INSTRUCTIONS TO FOLLOW: Identify all lines in the listing that include the word "alone", and copy them out.

RECORDS FOR THE EXERCISE:
■ ■ ■
/-- R136: `await_completed` returns the count once the lifecycle is not ACTIVE. R10: called while it is
ACTIVE it ends in a hold, and in the hold the host has no enabled step of any kind (R9), so the
operation stays at the port. That `awaiting` records the call is the model's inference (logs 13, 22),
and the turn that passes is its choice (log 5). -/
def Obligations.AwaitReturnsTheCountOrHolds : Prop :=
  (∀ (s : State) (m : SleepMode), s.lifecycle ≠ .active →
    exec (.awaitCompleted m) s =
      .next { s with hostLog := s.hostLog ++ [.count s.transferredCount] }) ∧
  ∀ (s : State) (ts : List Turn) (m : SleepMode) (rest : List Byte),
    s.fault = none → s.lifecycle = .active →
    decodeHostOp s.params s.port = .ok (.awaitCompleted m, rest) →
    (s.turns = .agent .host :: ts → s.phase = .ready →
      step s = .next { s with turns := ts, awaiting := true }) ∧
    (s.awaiting = true →
      (s.turns = .agent .host :: ts → step s = .next { s with turns := ts }) ∧
      (∀ a v, s.turns = .agent (.hostStore a v) :: ts → step s = .next { s with turns := ts }) ∧
      (∀ bs, s.turns = .agent (.hostProgram bs) :: ts → step s = .next { s with turns := ts }))

/-- R137, R138, R139: a slot inside the address space and within COUNT_MAX is installed, any other
faults; whatever the lifecycle. -/
def Obligations.SlotsAreInstalledOrFault : Prop :=
  ∀ (s : State) (buf size : Nat),
    (buf + size ≤ 2 ^ s.params.aw ∧ size ≤ s.params.countMax →
      exec (.setWriteBuf buf size) s =
        .next { s with writeSlot := ⟨buf, size⟩, hostLog := s.hostLog ++ [.none] } ∧
      exec (.setReadBuf buf size) s =
        .next { s with readSlot := ⟨buf, size⟩, hostLog := s.hostLog ++ [.none] }) ∧
    (2 ^ s.params.aw < buf + size ∨ s.params.countMax < size →
      exec (.setWriteBuf buf size) s = .next { s with fault := some .hostContractBuf } ∧
      exec (.setReadBuf buf size) s = .next { s with fault := some .hostContractBuf })

/-- R141: `dispatch` delivers the notification with the WRITE slot's base as it is now, empties the slot
and arms the filter again; an empty slot returns false and touches nothing. -/
def Obligations.DispatchDeliversAndRearms : Prop :=
  ∀ s : State,
    (s.nslot.full = true →
      exec .dispatch s = .next { s with
        nslot := ⟨false, Recipient.null, 0⟩
        taddr := s.ownAddress ++ (0 : BitVec 1)
        hostLog := s.hostLog ++
          [.onRequest s.nslot.recipient s.writeSlot.base s.nslot.count, .result true] }) ∧
    (s.nslot.full = false →
      exec .dispatch s = .next { s with hostLog := s.hostLog ++ [.result false] })

/-- R94 to R96, R132, R89 and the always-ACK property R132 quotes: an accepted write whose START,
address and every byte are ACKed puts the address byte and then the `size` bytes of the buffer on the
wire in ascending order, counts `size`, and ends in the stop wait to IDLE; memory is unchanged. A buffer
may end at 2^AW, where the cursor then stands (the model's inference, log 7). -/
def Obligations.AlwaysAckedWriteSendsEveryByte : Prop :=
  ∀ (s : State) (a : BitVec 7) (buf size : Nat),
    Inv s → s.lifecycle ≠ .active → ctrlEn s.ctrl = true →
    buf < 2 ^ s.params.aw → size < 2 ^ s.params.lw →
    buf + size ≤ 2 ^ s.params.aw → size ≤ s.params.countMax →
    ∃ t, execAll
        (.writeRequest a buf size :: .evStart :: .evCtAddrAck :: List.replicate size .evCtDataAck) s =
          .next t ∧
      t.phase = .waitStop .kIdle ∧ t.transferredCount = size ∧ t.lifecycle = .active ∧
      t.mem = s.mem ∧
      t.busLog = s.busLog ++ [(.start, s.data), (.data, a ++ (0 : BitVec 1))] ++
        (List.range size).map (fun k => (Command.data, memRead s.mem (buf + k))) ++ [(.stop, t.data)]

/-! ## Rules over all instructions -/

/-- R88, R145: an event either issues exactly one command, which clears INTF and is logged, or faults
BUFFER_OVERRUN and writes nothing else. -/
def Obligations.EveryEventIssuesOneCommandOrFaults : Prop :=
  ∀ (i : Instr) (s u : State), i.format = .status → exec i s = .next u →
    (∃ c d, u.busLog = s.busLog ++ [(c, d)] ∧ u.cmd = c.code ∧ u.data = d ∧
      flagIntf u.flags = false ∧ u.fault = s.fault) ∨
    u = { s with fault := some .bufferOverrun }

/-- R86: an event's transition is chosen by the event alone: `role` and `lifecycle` are no inputs. Two
runs that differ only in them end in states that differ at most in them. -/
def Obligations.TransitionsIgnoreRoleAndLifecycle : Prop :=
  ∀ (i : Instr) (s u : State) (r : Role) (l : Lifecycle), i.format = .status → exec i s = .next u →
    ∃ v, exec i { s with role := r, lifecycle := l } = .next v ∧
      { v with role := u.role, lifecycle := u.lifecycle } = u

/-- R40, R41: no rule reads `bus_log` or `host_log`. Two runs of an instruction that differ only in the
logs end in states that differ only in the logs, and append the same to them. -/
def Obligations.LogsAreObservationOnly : Prop :=
  ∀ (i : Instr) (s u : State) (b : List (Command × Byte)) (h : List HostRecord),
    exec i s = .next u →
    ∃ db dh, u.busLog = s.busLog ++ db ∧ u.hostLog = s.hostLog ++ dh ∧
      exec i { s with busLog := b, hostLog := h } =
        .next { u with busLog := b ++ db, hostLog := h ++ dh }

/-- R44, R47: an instruction that answers a next state leaves every byte of data memory as it was,
except that the four receive events may put DATA at the cursor's address. R34, R153: the header store is
written by an accepted write with a header alone, or, at one setting of the model's own parameter
(log 24), by those receive events while their walk stands in it (R101). -/
def Obligations.OnlyReceiveEventsStoreInMemory : Prop :=
  (∀ (i : Instr) (s u : State) (a : Nat), Memory.wf s.mem → exec i s = .next u →
    memRead u.mem a = memRead s.mem a ∨
      (i ∈ [Instr.evCrDataAck, .evCrDataNack, .evTrDataAck, .evTrGcallDataAck] ∧
        s.curSpace = .mem ∧ a = s.cursor ∧ s.cursor < s.limit ∧ memRead u.mem a = s.data)) ∧
  ∀ (i : Instr) (s u : State), exec i s = .next u →
    (u.hdr0 = s.hdr0 ∧ u.hdr1 = s.hdr1) ∨
      (((∃ a h b n, i = .writeRequestH8 a h b n) ∨ ∃ a h b n, i = .writeRequestH16 a h b n) ∧
        u.hostLog = s.hostLog ++ [.result true]) ∨
      (i ∈ [Instr.evCrDataAck, .evCrDataNack, .evTrDataAck, .evTrGcallDataAck] ∧
        s.curSpace = .hdr ∧ s.params.receiveWritesHdr = true)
■ ■ ■
EXPECTED OUTPUT:
/-- R86: an event's transition is chosen by the event alone: `role` and `lifecycle` are no inputs. Two
written by an accepted write with a header alone, or, at one setting of the model's own parameter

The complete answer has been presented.